## EXERCISE DESCRIPTION
Output exactly the lines from the one containing "def execClearFirst (port" to the last line of the material, inclusive, and nothing more.

═══ DATA TO EXAMINE

-- ==== Sys2Proof/Machine/Panel.lean ====
section
/-!
DEFINITION. The commands that act on a car's rescue or on the supply: CLEAR_CAR (R71), CLEAR_SUPPLY_FAULT (R150), and the
commands of the panel port alone (R67, R74, R76, R79 to R81, R96, R182).
-/

namespace Sys2Proof.Machine

/-- CLEAR_CAR, code 13 (R71). -/
def execClearCar (port : Port) (body : List Byte) (s : State) : Host.Outcome State Fault Refusal :=
  runCarRequest s port 13 body fun c _ p =>
    if p.stateOf c = .rescued then (p.toNormal c).accept else p.refuse .notAllowed

/-- CLEAR_SUPPLY_FAULT, code 14 (R150). -/
def execClearSupplyFault (port : Port) (body : List Byte) (s : State) : Host.Outcome State Fault Refusal :=
  runRequest s port 14 body fun _ p =>
    if p.supply.converter = .fault then (p.modSupply fun x => { x with wakeFailures := 0 }).converterStandby.accept
    else p.refuse .notAllowed

/-- The abort that INHIBIT_CAR makes of a move (R79). -/
def Part.abortForInhibit (p : Part) (c : Car) : Part :=
  if isMoveState (p.stateOf c) then ((p.cancelIfDriving c).closeBrake c).setAbort c .inhibit else p

/-- INHIBIT_CAR, code 40 (R79). -/
def execInhibitCar (port : Port) (body : List Byte) (s : State) : Host.Outcome State Fault Refusal :=
  runCarRequest s port 40 body fun c _ p =>
    if p.stateOf c = .inhibited then p.refuse .notAllowed
    else
      ((p.abortForInhibit c).change c fun p =>
        (p.setState c .inhibited none).modRecord c fun r => { r with attempts := 0 }).accept

/-- RESTORE_CAR, code 41 (R80). -/
def execRestoreCar (port : Port) (body : List Byte) (s : State) : Host.Outcome State Fault Refusal :=
  runCarRequest s port 41 body fun c _ p =>
    if p.stateOf c = .inhibited then
      (if (p.car c).stalled then p.change c (·.toAssessing c) else p.toNormal c).accept
    else p.refuse .notAllowed

/-- The landing reached becomes a landing. -/
def Part.setLanding (p : Part) (c : Car) (landing : Nat) : Part :=
  p.modRecord c fun r => { r with summary := { r.summary with landing := some landing } }

/-- What a CONFIRM_POSITION of a zone does to the car record, once the tracker is forced (R67). -/
def Part.confirmed (p : Part) (c : Car) (zone : Nat) : Part :=
  match p.stateOf c with
  | .held => if isLandingZone zone then (p.setLanding c (landingOf zone)).change c (·.toReleasing c) else p
  | .levelling => p.setLanding c (landingOf zone)
  | .ready => p.change c (·.toAssessing c)
  | _ => p

/-- The states that take a CONFIRM_POSITION: HELD(POSITION), LEVELLING, ASSESSING, READY (R67, R96). -/
def takesConfirmation (r : CarRecord) : Bool :=
  (r.state == .held && r.heldCause == some .position) || r.state == .levelling || r.state == .assessing
  || r.state == .ready

/-- A zone of the car, and a present offset within its length (R96, test 3). -/
def validPosition (e : CarEntry) (zone : Nat) (offset : Option Nat) : Bool :=
  decide (zone < zoneCount e) && offset.all fun o => decide (o ≤ zoneLength e zone)

/-- CONFIRM_POSITION, code 42 (R96, R67). -/
def execConfirmPosition (port : Port) (body : List Byte) (s : State) : Host.Outcome State Fault Refusal :=
  runCarRequest s port 42 body fun c rest p =>
    let zone := fieldAt rest 0 1
    if !takesConfirmation (p.car c).record then p.refuse .notAllowed
    else
      match (readOffset (rest.drop 1)).filter (validPosition (p.entry c) zone) with
      | some offset => ((p.seedTracker c zone (confirmAnchor zone offset) true).confirmed c zone).accept
      | none => p.refuse .badValue

/-- RELEASE_HOLD, code 43 (R76). -/
def execReleaseHold (port : Port) (body : List Byte) (s : State) : Host.Outcome State Fault Refusal :=
  runCarRequest s port 43 body fun c _ p =>
    let r := (p.car c).record
    if r.state = .held ∧ r.heldCause = some .safety ∧ p.chainClosed c then (p.change c (·.toAssessing c)).accept
    else p.refuse .notAllowed

/-- CLEAR_FAILED, code 44 (R74, R171). -/
def execClearFailed (port : Port) (body : List Byte) (s : State) : Host.Outcome State Fault Refusal :=
  runCarRequest s port 44 body fun c _ p =>
    if p.stateOf c = .failed then
      let p := (p.modRecord c fun r => { r with attempts := 0 }).modBrake c (·.unlock)
      (p.change c (·.toAssessing c)).accept
    else p.refuse .notAllowed

/-- The FIRST override is set for car c and cleared for every other (R81). -/
def Part.putFirst (p : Part) (c : Car) : Part :=
  (p.mapCars fun b => { b with record := { b.record with first := false } }).modRecord c fun r => { r with first := true }

/-- SET_FIRST, code 45 (R81). -/
def execSetFirst (port : Port) (body : List Byte) (s : State) : Host.Outcome State Fault Refusal :=
  runCarRequest s port 45 body fun c _ p =>
    if p.stateOf c = .ready ∨ p.stateOf c = .assessing then (p.putFirst c).select.accept else p.refuse .notAllowed

/-- CLEAR_FIRST, code 46 (R81). -/
def execClearFirst (port : Port) (body : List Byte) (s : State) : Host.Outcome State Fault Refusal :=
  runCarRequest s port 46 body fun c _ p => (p.modRecord c fun r => { r with first := false }).accept

/-- SILENCE_TONE, code 47 (R182). -/
def execSilenceTone (port : Port) (body : List Byte) (s : State) : Host.Outcome State Fault Refusal :=
  runCarRequest s port 47 body fun c _ p => (p.modSignals c (·.silence (isTrapped (p.stateOf c)))).accept

end Sys2Proof.Machine
end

══════

## ANSWER TO THIS EXERCISE
def execClearFirst (port : Port) (body : List Byte) (s : State) : Host.Outcome State Fault Refusal :=
  runCarRequest s port 46 body fun c _ p => (p.modRecord c fun r => { r with first := false }).accept

/-- SILENCE_TONE, code 47 (R182). -/
def execSilenceTone (port : Port) (body : List Byte) (s : State) : Host.Outcome State Fault Refusal :=
  runCarRequest s port 47 body fun c _ p => (p.modSignals c (·.silence (isTrapped (p.stateOf c)))).accept

end Sys2Proof.Machine
end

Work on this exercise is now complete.